The FDA issued an Emergency Use Authorization (EUA) for AstraZeneca's Evusheld (tixagevimab copackaged with cilgavimab and administered together) for the preexposure prophylaxis of COVID-19 in certain adults and children aged 12 years or older and weighing at least 40 kg (approximately 88 pounds).

"The product is only authorized for those individuals who are not currently infected with the SARS-CoV-2 virus and who have not recently been exposed to an individual infected with SARS-CoV-2," the FDA advises.

Those prescribed the product also must be either:

• Moderate to severely compromised immune systems due to a medical condition or taking immunosuppressive medications or treatments, and may not mount an adequate immune response to COVID-19 vaccination (examples of such medical conditions or treatments can be found in the fact sheet for healthcare providers) or;
• Have a history of severe adverse reactions to a COVID-19 vaccine and/or component(s) of those vaccines; therefore, vaccination with a COVID-19 vaccine, according to the approved or authorized schedule, is not recommended

Medical conditions or treatments that may result in moderate-to-severe immune compromission and an inadequate immune response to COVID-19 vaccination include, but are not limited to:

• Active treatment for solid tumor and hematologic malignancies
• Receipt of solid-organ transplant and taking immunosuppressive therapy
Receipt of chimeric antigen receptor T-cell or hematopoietic stem cell transplant (within 2 years of transplantation or taking immunosuppression therapy)
• Moderate or severe primary immunodeficiency (e.g., DiGeorge syndrome, Wiskott-Aldrich syndrome)
Advanced or untreated HIV infection (people with HIV and CD4 cell counts).

"Vaccines have proven to be the best defense available against COVID-19. However, there are certain immune compromised individuals who may not mount an adequate immune response to COVID-19 vaccination, or those who have a history of severe adverse reactions to a COVID-19 vaccine and therefore cannot receive one and need an alternative prevention option," said Patrizia Cavazzoni, MD, director of the FDA Center for Drug Evaluation and Research. "Today's action authorizes the use of the combination of two monoclonal antibodies to reduce the risk of developing COVID-19 in these individuals."

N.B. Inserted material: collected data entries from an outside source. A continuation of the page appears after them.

-- ==== Sys2Proof/Machine/RegAccess.lean ====
section
/-! DEFINITION. The management space: reads and writes of its registers by the interfaces (00, R5 to R9; 18, R527 to R529), the seedbank window (14, R434, R435), and the commands that carry them (14, R453, R456). -/
namespace Sys2Proof.Machine

/-! ## The seedbank window (R434, R435) -/

/-- The management window of the seedbank. -/
def inWindow (addr : Nat) : Bool := decide (0xA00000 ≤ addr ∧ addr < 0xB00000)
/-- A byte of a list; 0xFF, as erased, past its end. -/
def flashByte (b : Bytes) (i : Nat) : Nat := ((b[i]?).map (·.toNat)).getD 0xFF
/-- A ring log slot's byte: a record's, erased, or of a partial slot, which is not to be interpreted (R419). -/
def slotByte (l : List LogSlot) (i d a : Nat) : Nat :=
  match l[i / 64]? with
  | some (.held r) => flashByte r.bytes (i % 64)
  | some .partialSlot => Config.seedByte d a % 256
  | none => 0xFF
/-- The byte at a seedbank address (R434): the ring log's slots, firmware slots, the parameter store's sectors in use and the reserved area as the rules give them; the rest, whose records and slot order the spec does not lay out, is a free value (log 34). -/
def State.seedByte (s : State) (d a : Nat) : Nat :=
  if a < 0x100000 then Config.seedByte d a % 256
  else if a < 0x300000 then flashByte (((s.fw.slots[0]?).getD none).getD []) (a - 0x100000)
  else if a < 0x500000 then flashByte (((s.fw.slots[1]?).getD none).getD []) (a - 0x300000)
  else if 0x1100000 ≤ a ∧ a < 0x1180000 then
    (match s.ps.sectors.find? (fun x => x.pos == (a - 0x1100000) / 4096) with
      | some x => flashByte x.bytes ((a - 0x1100000) % 4096)
      | none => Config.seedByte d a % 256)
  else if a < 0x1180000 then Config.seedByte d a % 256
  else if a < 0x11C0000 then slotByte s.log.heart (a - 0x1180000) d a
  else if a < 0x12D9000 then
    let sector := (a - 0x11C0000) / 4096
    slotByte ((s.log.sectors[(sector + 281 - s.log.first % 281) % 281]?).getD []) ((a - 0x11C0000) % 4096) d a
  else if a < 0x1400000 then Config.seedByte d a % 256
  else 0xFF
/-- The word the window shows at an offset of 1 MiB; one seedbank line is read (R521). -/
def State.windowWord (s : State) (offset : Nat) : Nat × State :=
  let a := s.rf F.WDN_SB_BANK_bank * 0x100000 + offset / 4 * 4 % 0x100000
  let byte (i : Nat) : Nat := s.seedByte s.freeCtr (a + i)
  (byte 0 + byte 1 * 2 ^ 8 + byte 2 * 2 ^ 16 + byte 3 * 2 ^ 24, ({ s with freeCtr := s.freeCtr + 1 } : State).countHub 52)
/-- A window read by an interface: without the seedbank right it returns 0 and raises the event (R435). -/
def State.windowRead (s : State) (iface offset : Nat) : Nat × State :=
  if s.holds iface .seedbank then s.windowWord offset else (0, s.deny iface (0xA00000 + offset) .seedbank)
/-- SEEDBANK_WINDOW_READ (R435). -/
def execSeedbankWindowRead (iface offset : Nat) (s : State) : Host.Outcome State Fault Refusal :=
  .next (if !s.hears iface 0 then s.unheard iface 0
    else if 0x100000 ≤ offset then s
    else let r := s.windowRead iface offset; r.2.readOut iface (0xA00000 + offset) r.1)

/-! ## Values the registers show -/

/-- A word made of fields: high bit, low bit, value. -/
def word (l : List (Nat × Nat × Nat)) : Nat := (l.map (fun f => f.2.2 % 2 ^ (f.1 - f.2.1 + 1) * 2 ^ f.2.1)).sum
/-- A word with fields laid over it. -/
def laid (w : Nat) (l : List (Nat × Nat × Nat)) : Nat := (each l (BitVec.ofNat 32 w) (fun w f => setBits w f.1 f.2.1 f.2.2)).toNat
/-- Bits of a list of Booleans, the first lowest. -/
def mask (l : List Bool) : Nat := ((l.mapIdx (fun i b => if b then 2 ^ i else 0)) : List Nat).sum
/-- The word stored at an address. -/
def State.stored (s : State) (addr : Nat) : Nat := (s.reg addr).toNat

/-- Stems of the running retirement that a tile has still to copy (R262). -/
def State.retireLeft (s : State) (t : Nat) (r : Retiring) : Nat :=
  (r.stems.filter (fun p => p.1 == t && (((s.tile t).copyOf p.2).isSome || (s.tile t).copyQueue.contains (p.2, .retire)))).length
/-- TRN_RETIRE_STAT of a tile; 0 while no retirement runs. -/
def State.retireView (s : State) (t : Nat) : Nat :=
  match s.retiring with
  | none => 0
  | some r =>
    let all := (r.stems.filter (fun p => p.1 == t)).length
    let left := s.retireLeft t r
    word [(9, 0, if all = 0 then 1000 else 1000 * (all - left) / all), (12, 10, r.kind), (31, 14, min 262143 left)]

/-- Warden and Glade registers as they show the state they stand for. -/
def State.viewWdn (s : State) (addr : Nat) : Nat :=
  if 0x400 ≤ addr ∧ addr < 0x480 then
    s.wdnTile addr
  else if addr = 0x600 then laid (s.stored addr) [(1, 0, s.lifecycle), (6, 2, s.bankCount), (10, 7, s.storageGen), (11, 11, b2n s.testMode), (12, 12, b2n s.rights.rootsSuspended), (13, 13, b2n s.keySetMissing)]
  else if 0x610 ≤ addr ∧ addr < 0x650 then
    (let w := s.rightsWord ((addr - 0x610) / 8); if addr % 8 = 0 then w % 2 ^ 32 else w / 2 ^ 32)
  else if 0x710 ≤ addr ∧ addr < 0x724 then 0
  else if addr = 0x804 then laid (s.stored addr) [(9, 4, s.fwFloor)]
  else if addr = 0x814 then laid (s.stored addr) [(2, 2, b2n (!s.power.pins.nvwp)), (3, 3, b2n (s.psGet 0x0010).isSome), (15, 8, 128 - s.ps.failed.length), (31, 16, s.psLive)]
  else if addr = 0x818 then laid (s.stored addr) [(8, 8, b2n s.power.pins.posnIn), (10, 10, b2n s.nacking)]
  else if 0x1000 ≤ addr ∧ addr < 0x1800 then getLe s.ps.buf (addr - 0x1000) 4
  else if addr = 0x10000 then s.glade.elapsed
  else if addr = 0x10004 then s.glade.opsec
  else if addr = 0x10008 then s.glade.pwrcyc
  else s.stored addr
/-- Sequencer, image and translation registers of the hub. -/
def State.viewHub (s : State) (addr : Nat) : Nat :=
  if addr = 0x20000 then laid (s.stored addr) [(14, 14, b2n (s.power.program == romProgram s.tileCount)), (15, 15, b2n s.power.program.autoOn)]
  else if addr = 0x20004 then mask (s.power.rails.map Rail.en) + mask (s.power.rails.map Rail.pg) * 2 ^ 16
  else if addr = 0x2000C then laid (s.stored addr) [(11, 0, min 4095 (s.power.vin / 10)), (25, 25, b2n s.power.vinValid)]
  else if addr = 0x30004 then laid (s.stored addr) [(29, 29, b2n s.testMode)]
  else if 0x40040 ≤ addr ∧ addr < 0x400C0 then
    let used := s.zoneType ((addr - 0x40040) / 4) != 0xFF
    laid (s.stored addr) ((18, 18, b2n used) :: (if used then [] else [(11, 0, 0)]))
  else if addr = 0x400C0 then laid (s.stored addr) [(26, 25, min 3 (s.glade.shutdowns.filter (fun x => decide (s.glade.elapsed < x + 3600))).length)]
  else if addr = 0x60000 then s.epochActive
  else if addr = 0x60004 then s.epochPrevious
  else if addr = 0x60008 then s.epochStaged
  else if addr = 0x6000C then s.epochFloor
  else if 0x50000 ≤ addr ∧ addr < 0x50440 ∧ !s.irqPresent ((addr - 0x50000) / 4) then 0
  else if 0x70000 ≤ addr ∧ addr < 0x70014 ∧ !s.clocks.imageChecked then 0
  else if addr = 0x70000 then s.spare
  else if addr = 0x70004 then s.spareBase
  else if addr = 0x70008 then word [(1, 0, s.spareState), (8, 2, s.spareLeft), (15, 9, s.lifeUsed), (16, 16, b2n s.ageUnknown), (17, 17, b2n s.retiring.isSome)]
  else if addr = 0x7000C then word [(12, 0, s.diesRetired), (23, 13, s.retiredChans.length)]
  else if addr = 0x70010 then s.deadwood.length
  else if addr = 0xA0004 then word [(0, 0, b2n s.log.frozen), (9, 1, s.glade.buffer.length), (25, 10, min 65535 s.glade.bufDrops), (26, 26, b2n (decide (4096 ≤ s.log.heart.length)))]
  else if addr = 0xA0008 then s.log.next
  else if addr = 0xA0104 then laid (s.stored addr) [(14, 0, s.trace.buf.length)]
  else s.stored addr
/-- Registers of a tile; what follows the state of the tile is shown as it stands (R221, R222, R262, R352). -/
def State.viewTile (s : State) (t off : Nat) (addr : Nat) : Nat :=
  if off = 0x104 then laid (s.stored addr) [(2, 2, b2n (!s.allInService))]
  else if off = 0x204 then laid (s.stored addr) [(16, 0, min 65536 (s.tile t).catchQ.length), (18, 18, b2n (s.destagePaused t)), (19, 19, b2n (s.migrating t)), (27, 21, s.undPct t)]
  else if off = 0x208 then word [(15, 0, min 65535 (s.undShare / 1048576)), (31, 16, min 65535 ((s.tile t).undUsed / 1048576))]
  else if off = 0x10004 then laid (s.stored addr) [(25, 16, (s.metered t 0).last)]
  else if off = 0x10008 then s.retireView t
  else if off = 0x20000 then word [(9, 0, (s.metered t 1).last), (19, 10, (s.metered t 2).last)]
  else if off = 0x30004 then laid (s.stored addr) [(18, 0, ((s.tile t).cache.filter (fun (l : CacheLine) => l.locked)).length), (25, 19, (s.tile t).victims.length)]
  else s.stored addr

/-! ## Reads (R5, R9, R382, R429, R431, R514, R519, R529) -/

/-- The host port whose register window holds an address. -/
def portOfAddr (addr : Nat) : Option Nat := if 0x90000 ≤ addr ∧ addr < 0x90400 then some ((addr - 0x90000) / 0x100) else none
/-- The PMC_ block an address lies in, and its offset there. -/
def pmcOfAddr (addr : Nat) : Option (Option Nat × Nat) :=
  match tileOfAddr addr with
  | some t => if 0x50000 ≤ addr % 0x100000 ∧ addr % 0x100000 < 0x50524 then some (some t, addr % 0x100000 - 0x50000) else none
  | none => if 0xB0000 ≤ addr ∧ addr < 0xB0524 then some (none, addr - 0xB0000) else none
/-- A read of a PMC_ register under counter-read: hidden counters and overflow bits read 0, and an even counter latches the one above (R514, R519). -/
def State.pmcRead (s : State) (iface : Nat) (b : Option Nat) (off addr : Nat) : Nat × State :=
  if !s.holds iface .counterRead then (0, s.deny iface addr .counterRead)
  else if off < 4 * pmcCount b then
    let i := off / 4
    (s.pmcValue iface b i, if i % 2 = 0 then s.wf (pmcHi b) (s.pmcValue iface b (i + 1)) else s)
  else if 0x500 ≤ off ∧ off < 0x520 then
    (mask ((upto 32).map (fun i => let n := 8 * (off - 0x500) + i; decide (n < pmcCount b) && s.rb (pmcOvf b n) && !s.pmcHidden iface b n)), s)
  else (s.stored addr, s)
/-- A read of a register of the hub under mgmt-read. -/
def State.readHub (s : State) (iface addr : Nat) : Nat × State :=
  if addr = F.WDN_FINE_LO_fine.addr then (s.fine % 2 ^ 32, s.wf F.WDN_FINE_HI_fine (s.fine / 2 ^ 32))
  else if 0xA0120 ≤ addr ∧ addr < 0xA0140 then
    (if s.rf F.RLG_TRC_CTRL_owner ≠ iface then (0, s)
     else if addr = 0xA0120 then (let s' := s.takeTrace iface; (s'.stored addr, s')) else (s.stored addr, s))
  else match portOfAddr addr with
    | some p =>
      if s.portCount ≤ p then (0, s)
      else if (addr % 0x100 = 0x10 ∨ addr % 0x100 = 0x14) ∧ !s.coversAll iface .counterRead then (0, s)
      else if addr % 0x100 = 0x14 then (laid (s.stored addr) [(30, 20, s.levelDelay p)], s)
      else (s.stored addr, s)
    | none => if addr < 0x20000 then (s.viewWdn addr, s) else (s.viewHub addr, s)
/-- An address where no register and no buffer lies (R9, R527, R528). -/
def reservedAddr (addr : Nat) : Bool := (rowAt addr).isNone && !decide (0x1000 ≤ addr ∧ addr < 0x1800)
/-- A read of an aligned word of the management space by an interface (R529); one whose fabric word was lost returns 0 (R283). -/
def State.regRead (s : State) (iface addr : Nat) : Nat × State :=
  if inWindow addr then s.windowRead iface (addr - 0xA00000)
  else if s.lostWords.contains (.register, true) then
    (0, ({ s with lostWords := s.lostWords.filter (fun p => p.1 != .register) } : State).report (.internal 8 true))
  else if !s.holds iface .mgmtRead then (0, s.deny iface addr .mgmtRead)
  else if reservedAddr addr then (0, s)
  else match tileOfAddr addr with
    | some t =>
      if s.tileCount ≤ t ∨ (s.tile t).held then (0, s)
      else
        let s := s.wakeTile t
        match pmcOfAddr addr with
        | some (b, off) => s.pmcRead iface b off addr
        | none => (s.viewTile t (addr % 0x100000) addr, s)
    | none => match pmcOfAddr addr with
      | some (b, off) => s.pmcRead iface b off addr
      | none => s.readHub iface addr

In granting the EUA, the FDA states that one dose of Evusheld, administered as two separate consecutive intramuscular injections—one injection per monoclonal antibody, given in immediate succession—might be effective for preexposure prevention for 6 months. It emphasizes that Evusheld is not authorized for the treatment of COVID-19 or for postexposure prevention of COVID-19.

Public health officials also strongly state that preexposure prevention with Evusheld is not a substitute for vaccination in people for whom COVID-19 vaccination is recommended. They still urge vaccinations for those who do not have serious reactions and can mount an antibody response.

Tixagevimab and cilgavimab are long-acting monoclonal antibodies, laboratory-made proteins that mimic the immune system's ability to fight off harmful pathogens that are specifically directed against the spike protein of SARS-CoV-2 and are designed to block the virus' attachment and entry into human cells. Tixagevimab and cilgavimab bind to different, nonoverlapping sites on the spike protein of the virus.

PROVENT, a randomized, double-blind, placebo-controlled clinical trial, was the primary support for the granting of an EUA, according to the FDA. Participants in that study were adults greater than age 59 years, with a prespecified chronic medical condition, or at increased risk of SARS-CoV-2 infection for other reasons who had not received a COVID-19 vaccine and did not have a history of SARS-CoV-2 infection or test positive for SARS-CoV-2 infection at the start of the trial. The primary outcome was defined as whether a trial participant had a first case of COVID-19 after receiving Evusheld or placebo and before Day 183 of the trial.

In the trial, 3,441 people received Evusheld and 1,731 received a placebo, with a 77% reduced risk of developing COVID-19 in recipients compared with those who received a placebo—a statistically significant difference. Additional analysis found the reduction in risk of developing COVID-19 was maintained for 6 months. The safety and effectiveness of Evusheld for use in the pre-exposure prevention of COVID-19 continues to be evaluated.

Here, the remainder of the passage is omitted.